# Provided records

-- ==== Sys2Proof/Machine/Store.lean ====
section
/-! DEFINITION. The memory: bytes with their parity bits (R137), what a write stores (R140) and what a
read finds (R142). -/

namespace Sys2Proof.Machine

/-- The memory has its one canonical form: the listed addresses strictly rise. An unlisted address
reads as a byte nobody wrote, so no listed entry can equal it. -/
def Memory.wf : Memory → Bool
  | [] => true
  | [_] => true
  | x :: y :: rest => decide (x.1 < y.1) && Memory.wf (y :: rest)

/-- The byte listed at an address, if one has been written since power-on. -/
def Memory.find : Memory → Nat → Option StoredByte
  | [], _ => none
  | x :: rest, a => if x.1 = a then some x.2 else Memory.find rest a

/-- The memory with one byte written. -/
def Memory.set : Memory → Nat → StoredByte → Memory
  | [], a, b => [(a, b)]
  | x :: rest, a, b =>
    if a < x.1 then (a, b) :: x :: rest
    else if a = x.1 then (a, b) :: rest
    else x :: Memory.set rest a b

/-- The byte that a read of an address finds: the byte last written, or an undefined one where nothing
has been written since power-on (R148; notes/assumptions/2.md). -/
def Memory.read (m : Memory) (powerOns a : Nat) : StoredByte :=
  match m.find a with
  | some b => b
  | none =>
    { data := Config.undefinedData powerOns a, parity := Config.undefinedParity powerOns a }

/-- One byte of a write: stored as presented, with the host's parity bit, when its mask is set; left
as it was otherwise (R140). -/
def Memory.storeByte (m : Memory) (a : Nat) (b : HeldByte) : Memory :=
  if b.mask then m.set a { data := b.data, parity := b.parity } else m

/-- The bytes of a write, stored from an address upward. -/
def Memory.storeBytes : Memory → Nat → List HeldByte → Memory
  | m, _, [] => m
  | m, a, b :: bs => Memory.storeBytes (m.storeByte a b) (a + 1) bs

/-- The words of a write, stored from an address upward, byte 0 of a word at the lowest address
(R140, R151). -/
def Memory.storeWords (m : Memory) (a : Nat) (ws : List HeldWord) : Memory :=
  m.storeBytes a (ws.flatMap Oct.toList)

/-- The word that a read finds at an address, marked poisoned when at least one of its bytes fails its
parity check (R142). -/
def Memory.readWord (m : Memory) (powerOns a : Nat) : ReadWord :=
  let bytes := Oct.ofFn fun i => m.read powerOns (a + i.val)
  { bytes := bytes, poison := bytes.toList.any fun b => !b.good }

/-- The words that a read of `n` words from an address finds, in address order (R4, R142). -/
def Memory.readWords (m : Memory) (powerOns a n : Nat) : List ReadWord :=
  (List.range n).map fun i => m.readWord powerOns (a + 8 * i)

/-! ### The memory map (R72 to R75) -/

/-- The capacity in bytes that a presence code stands for (R72). -/
def capacityOf (code : BitVec 2) : Nat :=
  if code = 0 then 0
  else if code = 1 then 64 * 1048576
  else if code = 2 then 128 * 1048576
  else 256 * 1048576

/-- The number of rows that a presence code stands for (R72). -/
def rowsOf (code : BitVec 2) : Nat :=
  capacityOf code / 8192

/-- The number of rows in each of a rank's 4096 refresh groups (R121). -/
def rowsPerGroup (code : BitVec 2) : Nat :=
  rowsOf code / 4096

/-- The rows that a REFRESH of a rank refreshes (R121): the first row of the group that the refresh
row counter numbers at the completion, and how many rows the group holds. The rows themselves hold no
state of the part. -/
def refreshedRows (code : BitVec 2) (counter : BitVec 12) : Nat × Nat :=
  (counter.toNat * rowsPerGroup code, rowsPerGroup code)

/-- The total capacity of the present ranks (R73). -/
def totalCapacity (s : State) : Nat :=
  capacityOf (s.rank 0).presence + capacityOf (s.rank 1).presence

/-- The rank and row of an address, if any memory lies there: rank 0 from address 0, rank 1 behind it
(R73, R74, R75). -/
def placeOf (s : State) (addr : Addr) : Option Place :=
  let c0 := capacityOf (s.rank 0).presence
  let a := addr.toNat
  if a < c0 then some { rank := 0, row := a / 8192 }
  else if a < totalCapacity s then some { rank := 1, row := (a - c0) / 8192 }
  else none

end Sys2Proof.Machine
end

# Activity
The answer must be a single number: how many lines of the entries contain "then".

# Written answer
9